Tsitsipas and Medvedev set up last-eight French Open clash

by Les Roopanarine

When a player with the brisk gait of Stefanos Tsitsipas hits his stride, trouble inevitably follows. The Greek barely put a foot wrong against Pablo Carreño Busta, the 12th seed, advancing to the quarter-finals of the French Open with a 6-3, 6-2, 7-5 victory.

Tsitsipas, the fifth seed, now stands within one win of a third successive grand slam semi-final, although to get there he will have to navigate a route past born-again dirtballer Daniil Medvedev, who came through against Cristian Garin of Chile in straight sets. 

The evidence suggests that Medvedev’s blossoming love affair with the Parisian clay, where he had never won a match before this week, will be stretched to breaking point.
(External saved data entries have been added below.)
-- ==== Sys2Proof/Laws/Decode.lean ====
section
/-! SUPPORT. The fields of an encoded word, and the lengths. -/

namespace Sys2Proof

@[simp] theorem opcOf_formatO (arg opc : BitVec 8) : opcOf (formatO arg opc) = opc := by
  apply BitVec.eq_of_getLsbD_eq
  intro i hi
  have h : i < 32 := by omega
  simp [opcOf, formatO, hi, h]

@[simp] theorem argOf_formatO (arg opc : BitVec 8) : argOf (formatO arg opc) = arg := by
  apply BitVec.eq_of_getLsbD_eq
  intro i hi
  have h : 8 + i < 32 := by omega
  simp [argOf, formatO, hi, h]

@[simp] theorem rsvOf_formatO (arg opc : BitVec 8) : rsvOf (formatO arg opc) = 0#16 := by
  apply BitVec.eq_of_getLsbD_eq
  intro i hi
  have h : 16 + i < 32 := by omega
  have e : 16 + i - 8 = 8 + i := by omega
  simp [rsvOf, formatO, h, e, BitVec.getLsbD_of_ge opc (16 + i) (by omega)]

/-- A word is its three fields. -/
theorem formatO_of_fields {w : Word} (h : rsvOf w = 0#16) : formatO (argOf w) (opcOf w) = w := by
  apply BitVec.eq_of_getLsbD_eq
  intro i hi
  have hr : ∀ k, k < 16 → w.getLsbD (16 + k) = false := fun k hk => by
    have := congrArg (fun v => BitVec.getLsbD v k) h
    simpa [rsvOf, hk] using this
  by_cases h8 : i < 8
  · simp [formatO, opcOf, argOf, hi, h8]
  · by_cases h16 : i < 16
    · have e : 8 + (i - 8) = i := by omega
      have h' : i - 8 < 8 := by omega
      simp [formatO, opcOf, argOf, hi, h8, h', e]
    · have h' : ¬ (i - 8 < 8) := by omega
      have e : 16 + (i - 16) = i := by omega
      have := hr (i - 16) (by omega)
      rw [e, BitVec.getLsbD_eq_getElem hi] at this
      simp [formatO, opcOf, argOf, hi, h8, h', this]

@[simp] theorem opcOf_opWord (i : Instr) : opcOf (opWord i) = i.opc := opcOf_formatO _ _

@[simp] theorem argOf_opWord (i : Instr) : argOf (opWord i) = i.arg := argOf_formatO _ _

@[simp] theorem rsvOf_opWord (i : Instr) : rsvOf (opWord i) = 0#16 := rsvOf_formatO _ _

/-- The number of words of an operation (R76). -/
theorem length_encode (i : Instr) : (encode i).length = i.wordCount := by
  cases i <;> rfl

/-- A register number that fits ARG comes back from ARG unchanged (R75). -/
theorem setWidth_arg {r : Word} (h : r.toNat < 256) : (r.setWidth 8).setWidth 32 = r := by
  apply BitVec.eq_of_toNat_eq
  simp only [BitVec.toNat_setWidth]
  omega

/-- A register number read from ARG fits ARG. -/
theorem arg_fits (a : BitVec 8) : (a.setWidth 32).toNat < 256 := by
  simp only [BitVec.toNat_setWidth]
  have := a.isLt
  omega

end Sys2Proof
end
Tsitsipas, whose elegant, instinctive play has illuminated the lower half of the draw, has acquired an appetite for the staccato rhythms of grand slam tennis that shows no sign of being sated just yet.

“I think I’ve played some of my best tennis when I don’t think much on the court, when everything is being done automatically, on autopilot,” said Tsitsipas. “I felt also my performance was at the top. So less thinking, more action.

“In grand slams, it’s all about the endurance and being able to show up and do your job once every two days, and do it well. It’s demanding; it takes a lot of attention, a lot of effort. I’ve grown into loving that process and wanting to repeat that.”

Having survived the heavy artillery of John Isner two nights earlier, Tsitsipas found himself under more conventional clay-court scrutiny against Carreño Busta. He proved more than equal to the task, capitalising on a strangely passive start by the Spaniard to establish a momentum he rarely looked likely to relinquish.  

Twice a quarter-finalist at Roland Garros, Carreño Busta is a solid baseliner with few weaknesses but no overwhelming threats. Two of his five career titles have come on clay, most recently at the Andalucia Open two months ago, but he has posted his best results on hard courts, where a more enterprising approach has twice carried him to the the US Open semi-finals. On clay, however, Carreño Busta relies on the traditional virtues of patience, solidity and fleetness of foot. 

Such fare is meat and drink to Tsitsipas, who perhaps looks more naturally at home at Roland Garros than any player since Rafael Nadal. Raised on the red dirt courts of the Tennis Club Glyfada near Athens, where his father Apostolos was a coach, the Greek was a semi-finalist last year and claimed his first Masters 1000 title two months ago in Monte Carlo. His star is rising, and for much of the match Carreño Busta was dazzled.

There is something of the executioner’s touch in the way Tsitsipas approaches his work. Where most players seek to construct points on clay in the manner of a chess grandmaster, the Greek seems to regard rallies not so much as a puzzle to be solved as an opportunity to select his weapon of choice. An elegantly arced groundstroke into the corner here, a flighted drop shot or lob volley there; Tsitsipas has countless ways to kill you. He was two sets to the good before Carreño Busta responded with an early break in the third. Predictably, the danger was quickly snuffed out.

Intriguingly, Tsitsipas has won just once in seven attempts against Medevev, a dismal sequence of results that includes a three-set defeat on the clay courts of Monte Carlo two years ago. It is a record from which the Russian, who avenged his defeat to Garin at the Madrid Masters last month with a 6-2, 7-5, 6-1 victory, should draw considerable confidence when the pair meet in two days’ time.

“He serves extremely well,” said Tsitsipas. “This is going to be something that I will have to face. Of course, myself playing well, I feel like I don’t have to think about who I’m facing or not. I just have to play my game. Let the rest be witnessed.”

Alejandro Davidovich Fokina reached the last eight for the first time at a slam with a 6-4, 6-4, 4-6, 6-4 victory against Federico Delbonis of Argentina. The unseeded Spaniard will play Alexander Zverev for a place in the last four after the German beat Kei Nishikori  6-4, 6-1, 6-1.

“I played incredible, but the tournament is not over,” said Zverev, the sixth seed. “Hopefully, I have three more matches left and we will see how they go. I feel if I play my best tennis I am difficult to beat.”